O marxista Daniel Bensaid declarou que “alguns críticos condenaram Marx pelo uso do termo ‘raça’ (rasse) em duas passagens nos textos dos Anais Franco-Alemães (mas não no artigo sobre a questão judaica)”. Esse dado é interessante, sobretudo porque um dos aspectos da construção social ou cultural da raça diz respeito ao plano do discurso. Ao longo da história, os povos de origem judaica e outros povos oprimidos foram constituídos como uma raça através das análises discursivas produzidas sobre eles. No entanto, no ensaio sobre a questão judaica, o discurso de Marx foi, ao contrário, profundamente antirracista, expressão da militância de Marx na Gazeta Renana em torno da causa da emancipação dos judeus (ver, por exemplo, a Carta de Marx a Arnold Ruge, de 13 de março de 1843).

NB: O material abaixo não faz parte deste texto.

/-! ## Records as bytes -/

def idxRec : IdxEntry := ⟨true, 0x1122334455667788, 0x0ABCDEF, true, 5, 7, 9, 3, 0x0201⟩
def pageRec : PageSet := { PageSet.reset with ref := 2, state := .indexed, fill := 64, owner := 0x123, hotIdx := some 4, earmark := some 0x345, tokens := [6, 7] }

/-- R289 and R268: fields at the offsets of their tables, and read back. -/
theorem witness_RecordsStandInTheirBytes :
    (idxRec.page < 2 ^ 28 ∧ idxRec.coldSlot < 2 ^ 32 ∧ idxRec.lastUse < 2 ^ 64 ∧ idxRec.hits < 2 ^ 16 ∧ idxRec.part < 16 ∧ idxRec.tenant < 2 ^ 16 ∧
      IdxEntry.ofBytes idxRec.bytes = idxRec ∧ idxRec.bytes.take 12 = [0x88, 0x77, 0x66, 0x55, 0x44, 0x33, 0x22, 0x11, 0xEF, 0xCD, 0xAB, 0xA0]) ∧
    (pageRec.ref < 2 ^ 24 ∧ pageRec.fill < 256 ∧ pageRec.owner < 2 ^ 12 ∧ pageRec.hotIdx = some 4 ∧ 4 < 0xFFFF ∧ pageRec.earmark = some 0x345 ∧
      0x345 < 2 ^ 12 ∧ pageRec.tokens.length ≤ 64 ∧ (∀ t ∈ pageRec.tokens, t < 2 ^ 17) ∧ PageSet.ofBytes (pageRec.bytes 1) = pageRec ∧
      (pageRec.bytes 1).take 8 = [2, 0, 0, 0, 2, 64, 1, 0] ∧ ((pageRec.bytes 1).drop 24).take 6 = [0x23, 0x01, 4, 0, 0x45, 0x83] ∧
      ((pageRec.bytes 1).drop 64).take 4 = [6, 0, 0, 0x80]) ∧
    (ospHdrBytes ⟨0x534F, 1, 0x81, 3, 0, 0x01020304, 5⟩ = [0x4F, 0x53, 1, 0x81, 3, 0, 0, 0, 4, 3, 2, 1, 5, 0, 0, 0]) ∧
    (s0.start.pfxBase < 2 ^ 15 ∧ (1 : Nat) < 2 ^ 17 ∧ s0.dramBytes 0 (mkAddr (crownIdx 0) 0 (s0.start.pfxBase * 2 ^ 20 + 1 * 256 + 2 * 32)) 32 = (s0.idx (1, 2)).bytes) := by
  decide +kernel

/-- R332, R333, R346, R351: a first flit with SEQ 3, ACK 4, a NAK for 5 and three credits of VC 1; a header; an identity record. -/
theorem witness_flit_layout :
    (let f : Flit := ⟨false, false, 0, 0, 3, 4, 1, false, true, 2, 3, true, 1, 5⟩
     (2 : Nat) = f.valid.toNat ∧ (flitBytes f [7, 9]).take 14 = [3, 0, 4, 0, 0x29, 0x30, 0x10, 0, 1, 5, 0, 0, 7, 9] ∧ flitOf (flitBytes f [7, 9]) = (f, [7, 9]) ∧
      (flitOf ((flitBytes f [7, 9]).set 0 2)).1.bad = true) ∧
    (let h : LinkHdr := ⟨9, 2, 0x8001, 0x01020304, 240, 7, 1, none⟩
     hdrBytes h = [9, 2, 1, 0x80, 4, 3, 2, 1, 240, 0, 0, 0, 7, 0, 1, 0] ∧ linkHdrOf (hdrBytes h) = h ∧ (txFlits 0 h (List.replicate 240 5) [1]).length = 2) ∧
    ((identityBytes ⟨0x0807060504030201, 47, 15, 0x0D0C0B0A⟩).take 14 = [1, 2, 3, 4, 5, 6, 7, 8, 47, 15, 10, 11, 12, 13]) := by
  decide +kernel

/-- R535: the IDCODE of A1 and of B0; and with OWNER_SET a private instruction acts as BYPASS and reaches no register. -/
theorem test_tap :
    ({ s0 with fuses := { s0.fuses with stepping := 1 } }.idcode = 0x1C4006D7 ∧ { s0 with fuses := { s0.fuses with stepping := 0 } }.idcode = 0x0C4006D7) ∧
    (let open' (o : Bool) : State := (({ s0 with fuses := { s0.fuses with ownerSet := o } }.trstN true).irScan (List.replicate 4 (.other 0x40)))
     (open' false).tapReaches 2 = true ∧ (open' true).tapReaches 2 = false ∧ (open' true).tapCapture 2 = some 0 ∧
      ((open' true).irScan [.idcode, .idcode, .idcode, .idcode]).tapCapture 2 = some (open' true).idcode) := by decide

/-! ## Tiles -/

/-- The sequencer of the tile runs a form of partition 0 whose layer 0 has no naps and whose layer 1 has two nap slots and a norm watch. -/
def sTile (f : Tile → Tile) : State :=
  let form : Form := { form0 with contract := 2, maxContext := 64, layers := [⟨0, 0, 0, 3, 0, 0⟩, ⟨2, 3, 0, 0, 1, 100⟩] }
  ((own 0 sRun).setPart 0 { jobPart with form := some form }).setTile tl (f { Tile.reset with opTickets := 50, meter := 50 })

theorem witness_VectorOperations : CanIssue (sTile id) op ∧ op.env.residue = false ∧ vIsFloat .fp16 = true ∧ Clear (sTile id) op ∧
    1 ≤ ((sTile id).tile tl).opTickets ∧ 1 ≤ ((sTile id).tile tl).meter ∧ ((sTile id).tile tl).waitDraw = false ∧
    (∀ c ∈ [Instr.add op 1 2 3 .int32, .exp2 op 1 2 .fp16, .load op 3 0x40, .endOp op], (sTile id).inProgram op c = true) :=
  ⟨by decide, by decide, by decide, ⟨by decide, by decide, by decide⟩, by decide, by decide, by decide, by decide⟩

/-- ADD of INT32 in cycle 9 as an operation word, and the tile running a step program of it and END in cycle 12. -/
def addOp : FormOp := ⟨9, 0x20, [1, 2, 3, 0, 2, 0, 0, 0, 0, 0, 0, 0]⟩
def sProg : State :=
  (sTile (fun x => { x with ltile := some 0 })).modPart 0 (fun x => { x with
    running := some step0, form := x.form.map (fun f => { f with
      tiles := [⟨⟨0, 0, 0, 0⟩, [[addOp, ⟨12, 0x7F, List.replicate 12 0⟩]], [], [], [], []⟩] }) })

/-- R194, R195: a pass of two swatches on logical array 5, closing in FP16 with A = −1, and the ADD. -/
theorem test_operation_words :
    FormOp.instr op ⟨0, 0x01, [5, 5, 0xFF, 7, 3, 0, 1, 0, 0, 0, 0, 0]⟩ = some (.pass32 op ⟨5, .fp16, -1, 7, [3, 4]⟩) ∧
    addOp.instr op = some (.add op 1 2 3 .int32) := by decide +kernel

/-- The tile runs its program in order, each operation in its cycle and as it stands there. -/
theorem test_step_program :
    sProg.inProgram ⟨tl, 9, 0, OpEnv.quiet⟩ (.add ⟨tl, 9, 0, OpEnv.quiet⟩ 1 2 3 .int32) = true ∧
    sProg.inProgram ⟨tl, 9, 0, OpEnv.quiet⟩ (.add ⟨tl, 9, 0, OpEnv.quiet⟩ 1 2 4 .int32) = false ∧
    sProg.inProgram ⟨tl, 12, 1, OpEnv.quiet⟩ (.endOp ⟨tl, 12, 1, OpEnv.quiet⟩) = false := by decide +kernel

/-- A result in cycle 20 for register 3, beside one in cycle 10 for register 4. -/
theorem witness_RegisterResultsShowOnTheirCycle :
    [(⟨4, 10, some [1], Tag.reset, false, false, none⟩ : VRes)].Pairwise (fun a b => a.ready ≤ b.ready) ∧
    (let e : VRes := ⟨3, 20, some [7], ⟨1, 2, 3, false⟩, false, false, none⟩
     let y : Tile := { Tile.reset with vpend := insRes e [⟨4, 10, some [1], Tag.reset, false, false, none⟩] }
     y.vregAt 20 3 = [7] ∧ (y.tagAt 20 3).slot = 1 ∧ y.vregAt 19 3 = Tile.reset.vregAt 19 3 ∧ y.vregAt 10 4 = [1]) := by decide +kernel

theorem witness_NarrowSums : ([3] : List Int).length = [List.replicate 544 (1 : Int)].length ∧ (∀ q ∈ ([3] : List Int), -128 ≤ q ∧ q ≤ 127) ∧
    (∀ r ∈ [List.replicate 544 (1 : Int)], r.length = 544) ∧
    groupOver (convertGroup (-4096) 4095 [] 0 [3] [List.replicate 544 (1 : Int)]) = false := by decide +kernel

theorem witness_LoadAndStore : (0x40 : BitVec 19).toNat / 64 * 64 + 256 ≤ 0x60000 ∧
    (vin (sTile (fun x => { x with vr := [(3, List.replicate 256 7)] })) op 3).length = 256 ∧ (sTile id).isCalib tl = false ∧
    (vtag (sTile (fun x => { x with tags := [(3, ⟨0, 0, 0, true⟩)] })) op 3).poison = true := by decide +kernel

/-- A swatch of a layer of 128 equal values, for position 3 of slot 1 under generation 5. -/
def swatchOf (layer slots : Nat) : List Byte := (quantSwatch (List.replicate 128 (FV.fin false 1 0)) slots 3 1 layer 5 3).1

/-- Generation 5 is live in bank 0; swatches stand at offsets 0 and 0x4000. -/
def sSw (f : Tile → Tile) : State :=
  ((((sTile f).setReg (tReg tl .arrBank) 0x105).setReg (mapKey tl false 0) 0x100).setBytes (tAddr tl 0) (swatchOf 0 0)).setBytes (tAddr tl 0x4000) (swatchOf 1 2)

theorem witness_SwatchAndStridedReads :
    (0 + swSize 0 ≤ 0x60000 ∧ (sSw id).poisonedIn (tAddr tl 0) (swSize 0) = false ∧ ((sSw id).swCtx tl 0).slots = 0 ∧
      ((sSw id).bytes (tAddr tl 0) 160) = swatchOf 0 0 ∧ swPoison (swatchOf 0 0) = false ∧ swMalformed ((sSw id).swCtx tl 0) (swatchOf 0 0) = none) ∧
    ((3 + 1) * 2 ^ 1 ≤ 256 ∧ 0x40 % 2 ^ 1 = 0 ∧ (∀ k ≤ 3, 0x40 + k * 32 * 2 ^ 1 + 2 ^ 1 ≤ 0x60000) ∧
      (∀ k ≤ 3, ∀ j ≤ 3, k / 4 = j / 4 → (0x40 + k * 8192 * 2) / 64 = (0x40 + j * 8192 * 2) / 64 ∨
        scpBank (0x40 + k * 8192 * 2) ≠ scpBank (0x40 + j * 8192 * 2))) ∧
    ((∀ i < 32, 0 + i * (0x180 * 32) + 32 ≤ 0x60000) ∧ scpBank (0 + 0 * (0x180 * 32)) = scpBank (0 + 1 * (0x180 * 32)) ∧
      (sSw id).partOfDie 0 = some 0 ∧ ((sSw id).part 0).job = .running) ∧
    ((Tbl.find [(2, some 5)] 2).join = some 5 ∧ { Arr.reset with out := List.replicate 512 7 }.out.length = 512 ∧ Arr.reset.passes = []) := by
  decide +kernel

/-- Window 0 of the tile watches layer 1, and has taken a swatch of position `pos` of slot 1. -/
def sWin (l : Tbl Nat Slice) : State := sSw (fun x => { x with windows := [⟨true, 1, 0, 0⟩], slices := l })

theorem witness_QuantiseSampleAndSelect :
    ((vtag (sTile id) op 0).poison = false ∧ ((sTile id).layerOf tl 0).napSlots ∈ [0, 2, 4] ∧
      (∀ v ∈ ((vElems .fp16 (vin (sTile id) op 0)).map (vVal .fp16)).take 128, v.isFinite = true) ∧
      ((sTile id).tile tl).satAt (vecCycle (sTile id) op) 0 = false ∧ ((sTile id).tile tl).nwHits = []) ∧
    (((sWin []).layerOf tl 1).nwPolicy ≠ 3 ∧ (((sWin []).tile tl).window 0).used = true ∧ (sWin []).isCalib tl = false ∧
      (sWin []).isVoid tl (swSlot (swatchOf 1 2)) = false ∧ Tbl.find ((sWin []).tile tl).slices 0 = none ∧
      Tbl.find ((sWin [(0, ⟨1, 2, 0, 0x3F800000, false, false⟩)]).tile tl).slices 0 = some ⟨1, 2, 0, 0x3F800000, false, false⟩ ∧
      swPos (swatchOf 1 2) = 3 ∧ normLevel 0x3F800000 = some 0 ∧ (NormWindow.mk true 1 0 0).jumps ⟨2, 3, 0, 0, 1, 100⟩ 0 = false) ∧
    (∀ v ∈ elemsN 2 4 ((sTile id).bytes (tAddr tl 0) 8), (FFmt.fp16.decode v).isFinite = true) := by decide +kernel

def passOf (w : List (Fin 12288)) : PassOps := ⟨0, .fp16, 0, 0, w⟩

def sPass (a : Arr → Arr) : State :=
  { sSw (fun x => { x with lastMain := [(0, 0)] }) with arrays := [(arr0, a { Arr.reset with st := .mapped })] }

theorem witness_PassesLaunchOnSchedule :
    ([(0 : Fin 12288)].map (fun w => scpBank (32 * w.val))).Nodup ∧ scpBank (32 * 0) = scpBank (32 * 0 + swSize 0 - 1) ∧
    swSat (swatchOf 0 0) = false ∧ passMalformed ((sPass id).swCtx tl 0) [(swatchOf 0 0, false)] = none ∧
    (sPass id).resolve tl (swWgen (swatchOf 0 0)) 0 = some (0, 0) ∧ ((sPass id).arr arr0).st = .mapped ∧ (sPass id).isLc1 tl = false ∧
    ((sPass id).arr arr0).lastPoison = false ∧ (sPass id).inProgram op (.pass32 op (passOf [0])) = true ∧
    3 * 1 ≤ ((sPass id).tile tl).opTickets ∧ 3 * 1 ≤ ((sPass id).tile tl).meter ∧ Tbl.find ((sPass id).tile tl).lastMain 0 = some 0 ∧
    [swatchOf 0 0] ≠ [] := by decide +kernel

def pass0 (fires : Bool) : Pass :=
  ⟨false, true, passOf [0], 0, 1, fires, ⟨1, 3, 5, false⟩, 0, [swatchOf 0 0], 100, 130, 2, 0, none⟩

/-- What a pass over an array of zero weights sums to. -/
theorem witness_PassesDeliverTheirOutput :
    ((sPass (fun a => { a with passes := [pass0 false] })).arr arr0).passes = [pass0 false] ∧ (pass0 false).closing = true ∧ (pass0 true).isNap = false ∧
    (pass0 true).g32 = true ∧ (pass0 true).met = none ∧ (pass0 true).fires = true ∧ ((sPass id).tile tl).fenced = false ∧ (sPass id).badScale = [] := by decide +kernel

/-- Descriptor 2 moves 64 bytes from 0 to 0x100 of the tile's scratchpad, within bound entry 1, landing in counter 3. -/
def sDma (xs : List Xfer) : State :=
  let s := sTile (fun x => { x with xfers := xs })
  let s1 := s.setWords (fun i => tReg tl .tilDesc (16 + i)) [0, 0, 0x100, 0, 64, 0x10001, 0x8003 + 3 * 2 ^ 16, 0]
  s1.setReg (tReg tl .tilBoundLen 1) 0x400

def xf (landed : Bool) : Xfer := ⟨0, 0, 0x100, 64, 0x8003, 0, 2, false, landed⟩

theorem witness_SequencerOperations :
    (((sDma []).tile tl).xfers.length < 8 ∧ (sDma []).dmaCheck tl 2 ((sDma []).desc tl 2) = none ∧ ((sDma []).tile tl).waitDraw = false ∧
      ((sDma []).desc tl 2).tickets ≤ ((sDma []).tile tl).opTickets ∧ (sDma []).poison = []) ∧
    ((0 : BitVec 16).toNat ≤ (sDma []).fldOf (tReg tl .tilLand 3) 0 16 ∧ (sDma []).fldOf (tReg tl .tilLand 3) 0 16 < (5 : BitVec 16).toNat) ∧
    ((sTile (fun x => { x with waitq := [.waitl op 3 0] })).running tl = true ∧
      ((sTile (fun x => { x with waitq := [.waitl op 3 0] })).modTile tl (fun x => { x with waitq := [] })).inProgram op (.waitl op 3 0) = true) ∧
    ((sTile (fun x => { x with waitq := [.exp2 op 1 2 .fp16], waitDraw := true })).tile tl).waitDraw = true := by decide

/-- A packet of 64 bytes from the tile to a device address. -/
def pkt (dst : Nat) : Packet := ⟨.tile tl, BitVec.ofNat 48 dst, false, false, false, List.replicate 64 0⟩

theorem witness_TransfersLandAndRelease :
    (((sDma [xf false]).tile tl).xfers = [xf false] ∧ memAt (xf false).src.toNat = some .scratchpad ∧ memAt (xf false).dst.toNat = some .scratchpad ∧
      ((sDma [xf false]).tile tl).shields = [] ∧ ((sDma [xf false]).tile tl).wpend = [] ∧ ((sDma [xf true]).tile tl).xfers = [xf true]) ∧
    ((sDma []).mesh = [] ∧ packetFlits (pkt 0x100) ≤ 4 ∧ (sDma []).hop tl (pkt 0x100) = .deliver ∧
      (sTile (fun x => { x with fenced := true })).hop tl (pkt 0x100) = .fenced ∧
      (sTile id).hop ⟨0, 480⟩ (pkt (mkAddr 8 0 0)) = .discard ∧ (sTile id).hop tl (pkt (mkAddr 0 1 0)) = .onward 1) ∧
    (∃ e < 4, (sTile id).crosses 0 0 e = true) ∧ ((sTile id).part 0).job = .running := by decide +kernel

theorem witness_mesh_fits : ∀ b, ((sDma []).meshBuf b).foldl (fun a e => a + packetFlits e.1) 0 ≤ 4 := fun _ => Nat.zero_le _

theorem witness_TileTableWrites :
    s0.pllDown (.controlCore 0) = false ∧ s0.boot.anyForm = false ∧ s0.arrRefusedEntry tl 0x40 = false ∧ { sSw id with arrays := [(⟨tl, 0⟩, { Arr.reset with st := .mapped })] }.arrRefusedEntry tl 0x100 = false ∧ (s0.bankLive tl false && s0.commitArmed tl) = false ∧
    (sSw id).bankLive tl false = true ∧ s0.bankLive tl false = false ∧ s0.bankLive tl true = false ∧ (0x105 : W32).getLsbD 8 = true ∧
    (0x105 : W32).getLsbD 24 = false := by decide

end Sys2Proof.Tests
end

section
/-!
SUPPORT. Register accesses (R6 to R12): what a port's access passes on its way to a register, what each bit of a register holds after a
write, and the halves of 64-bit pairs; with the statement that they settle.
-/

namespace Sys2Proof.Machine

Diferentemente, os teóricos antissemitas nesse período fizeram oposição ao Édito da emancipação judaica na Alemanha por meio da evocação de um conjunto de aspectos religiosos, nacionais e raciais sobre os judeus. O texto de Marx, porém, operou na contramão desse movimento, expondo uma crítica radical aos limites expressos da Revolução Francesa e de toda a retórica da universalização dos direitos humanos. Na controvérsia com Bruno Bauer, Marx prestou apoio à emancipação político-civil dos judeus sem, no entanto, exigir que eles renunciassem à sua fé e religião, visto que, em seu entendimento, as religiões somente poderiam ser superadas em conjunto com a superação da “miséria real”. Para Marx, a emancipação política dos judeus representava um grande progresso, não chegando a ser “a forma definitiva da emancipação humana em geral, mas constitui a forma definitiva da emancipação humana dentro da ordem mundial vigente”.

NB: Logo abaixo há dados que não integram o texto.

-- ==== Sys2Proof/Machine/Regs.lean ====
section
/-! DEFINITION. The registers of BAR0, field by field, from the register maps of spec/03 to
spec/19: offset in BAR0 (R338), bits, reset value, access code (R12) and, for an address or a
size, how many low bits read as zero (R13). -/

namespace Sys2Proof.Machine

/-- The access codes of R12. -/
inductive Acc where
  | ro | rw | w1c | rws | wo
  deriving DecidableEq, Repr

/-- One register field. -/
structure Fld where
  off   : Nat
  lo    : Nat
  w     : Nat
  rst   : Nat
  acc   : Acc
  align : Nat
  deriving DecidableEq, Repr

/-- A field's place in the register file. -/
def Fld.key (f : Fld) : Nat := f.off * 64 + f.lo

namespace F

Engels, por sua vez, também condenou o antissemitismo e o ódio racial contra os judeus em sua polêmica contra Eugen Dühring, teórico que almejou livrar os Estados europeus do que ele próprio denominou ser a “submiscigenação judaica mais intensa”. Para Engels, o “ilustre” professor de filosofia esteve “tão atolado em veleidades pessoais a ponto de chamar de ‘juízo natural’ fundado em ‘razões naturais’ o preconceito popular contra os judeus advindo do bigotismo da Idade Média”. Anos mais tarde, em 1890, o próprio Engels realizou nova condenação contundente do antissemitismo racial, designando-o como “uma cultura retardada” de “reação dos estratos sociais medievais decadentes contra uma sociedade moderna”. No entanto, mais uma vez, Fanon pôde ir além, quando afirmou que a burguesia racista alçada ao poder “em nome da raça” foi incapaz de “fazer triunfar um catecismo humanista mínimo”. De alguma forma, ela mascarou o seu racismo e manteve “intacta sua proclamação da suprema dignidade humana”.

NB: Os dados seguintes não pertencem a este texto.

-- ==== Sys2Proof/Machine/Sched.lean ====
section
/-! DEFINITION. The scheduler: what each record may hold (R248 to R251), binding (R70, R252),
chains (R174, R175), finished-tile consumers (R177), hazards (R75), readiness, and completion
records (R253 to R257). -/

namespace Sys2Proof.Machine

/-! ### What a record may hold -/

/-- The slots, flags and immediate bits that an instruction defines. Slot needs: 0 unused, 1
optional, 2 required. `imms` lists the handles in immediates with their needs (R281). -/
structure OpInfo where
  h     : List Nat
  flags : Nat := 0
  m0    : Nat := 0
  m1    : Nat := 0
  m2    : Nat := 0
  imms  : List (Nat × Nat) := []
  deriving DecidableEq, Repr

/-- The mask of `w` bits at bit `lo`. -/
def bitMask (lo w : Nat) : Nat := (2 ^ w - 1) * 2 ^ lo

/-- A flag of a record. -/
def Rec.flag (r : Rec) (k : Nat) : Bool := bitOf r.flags k

/-- The CTL, MEM, MOV and VAL instructions (R260, R265, R270, R277). -/
def opInfoMem (r : Rec) : Option OpInfo :=
  match r.op with
  | 0x0000 => some { h := [0, 0, 0, 0] }
  | 0x0001 => some { h := [0, 0, 0, 0], m1 := bitMask 0 64, m2 := bitMask 0 48 }
  | 0x0002 => some { h := [0, 0, 0, 0], m1 := bitMask 0 32 }
  | 0x0003 => some { h := [0, 0, 0, 0], m1 := bitMask 0 32 }
  | 0x0004 => some { h := [0, 0, 0, 0] }
  | 0x0005 => some { h := [1, 0, 0, 0], m1 := bitMask 0 32, m2 := bitMask 0 32 }
  | 0x1000 => some { h := [2, 0, 0, 0] }
  | 0x1001 => some { h := [2, 0, 0, 0] }
  | 0x1002 => some { h := [2, 0, 0, 0], m1 := bitMask 0 48 }
  | 0x1003 => some { h := [0, 0, 0, 0], m0 := bitMask 0 3, m1 := bitMask 0 8 + bitMask 32 32,
                     m2 := bitMask 0 32 }
  | 0x1004 => some { h := [2, 0, 0, 0], m1 := bitMask 0 64 }
  | 0x2000 => some { h := [2, 2, 0, 0], m0 := bitMask 0 8 }
  | 0x2001 => some { h := [0, 0, 0, 0], m1 := bitMask 0 48 }
  | 0x8000 => some { h := [2, 2, 0, 0] }
  | 0x8001 => some { h := [2, 2, 0, 0], flags := bitMask 3 1 }
  | 0x8002 => some { h := [0, 2, 0, 0] }
  | _ => none

/-- Bits 1 and 2 of FLAGS: LINK and FTQ, for VEC instructions (R250). -/
def vecFlags : Nat := bitMask 1 2

/-- The VEC instructions (R273 to R275). -/
def opInfoVec (r : Rec) : Option OpInfo :=
  let sc := r.flag 3
  let scalar (h3 : Nat) (m0 : Nat) : Option OpInfo :=
    some { h := [2, 2, if sc then 0 else 2, h3], flags := vecFlags + bitMask 3 1, m0 := m0,
           m1 := if sc then bitMask 0 64 else 0 }
  let unary (m0 m1 : Nat) : Option OpInfo :=
    some { h := [2, 2, 0, 0], flags := vecFlags, m0 := m0, m1 := m1 }
  let shift : Option OpInfo :=
    some { h := [2, 2, 1, 0], flags := vecFlags, m0 := if r.h2 = 0xffff then bitMask 0 8 else 0 }
  match r.op with
  | 0x3000 => scalar 0 0
  | 0x3001 => scalar 0 0
  | 0x3002 => scalar 0 0
  | 0x3003 => scalar 2 0
  | 0x3004 => scalar 0 0
  | 0x3005 => scalar 0 0
  | 0x3006 => unary 0 0
  | 0x3007 => unary 0 0
  | 0x3008 => scalar 0 0
  | 0x3009 => scalar 0 0
  | 0x300a => scalar 0 0
  | 0x300b => unary 0 0
  | 0x300c => shift
  | 0x300d => shift
  | 0x300e => shift
  | 0x300f => scalar 0 (bitMask 0 8)
  | 0x3010 => some { h := [2, 2, 2, 2], flags := vecFlags }
  | 0x3011 => unary (bitMask 0 8) 0
  | 0x3012 => unary (bitMask 0 8) (bitMask 0 8)
  | 0x3020 => some { h := [2, 2, 2, 0], flags := vecFlags, m0 := bitMask 0 1 }
  | 0x3021 => some { h := [2, 2, 2, 0], flags := vecFlags, m0 := bitMask 0 1 }
  | 0x3022 => some { h := [2, 2, 2, 0], flags := vecFlags }
  | 0x3023 => some { h := [2, 2, 2, 0], flags := vecFlags }
  | 0x3024 => some { h := [2, 2, 1, if r.h2 = 0xffff then 0 else 2], flags := vecFlags + bitMask 4 1 }
  | 0x3025 => some { h := [2, 2, 0, 2], flags := vecFlags, m1 := bitMask 0 13 }
  | 0x3026 => some { h := [2, 2, 0, 0], flags := vecFlags, m1 := bitMask 0 64 }
  | _ => none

De fato, as teorias raciais modernas surgiram entre os séculos xvii ao xix. A obra de François Bernier (1625- 1688) é um marco da classificação racial, assim como as formulações de Henri de Boulainvilliers (1658-1722), Georges Louis Leclerc, conde de Buffon (1701-1788), Carl Von Linné (1701-1789), Cornelius de Pauw (1739-1799), Georges Cuvier (1769-1832), Louis Agassiz (1807-1873), Arthur de Gobineau (1816-1882), Stewart Chamberlain (1855-1927), Ludwig Gumplowicz (1839-1909), e centenas de outros teóricos racistas. O pensamento filosófico e político moderno foi profundamente influenciado por concepções racialistas. Em filosofia, Immanuel Kant foi, sem dúvida, um pioneiro do pensamento racial. Em sua obra intitulada Geografia Física (1802), lemos que “a humanidade atinge a sua maior perfeição na raça dos brancos”. Nas Reflexões sobre Antropologia, Kant acrescentou: “o negro pode ser disciplinado e cultivado, mas nunca é genuinamente civilizado. Ele cai por vontade própria na selvageria”. Assim, “os [nativos] americanos e os negros” não poderiam governar a si próprios, servindo “apenas para escravos”. Em suas Observações sobre o Sentimento do Belo e do Sublime (1764), Kant nada mais fez do que repetir o filósofo David Hume (1711-1776) para alegar o sofisma: “Tão essencial é a diferença entre essas duas raças [pretos e brancos]”. Segundo Kant, “os negros da África não possuem, por natureza, nenhum sentimento que se eleve acima do ridículo”. E, advertiu que “o senhor Hume desafia qualquer um a citar um único exemplo em que um negro tenha demonstrado talentos (…). Não se encontrou um único sequer que apresentasse algo grandioso na arte ou na ciência”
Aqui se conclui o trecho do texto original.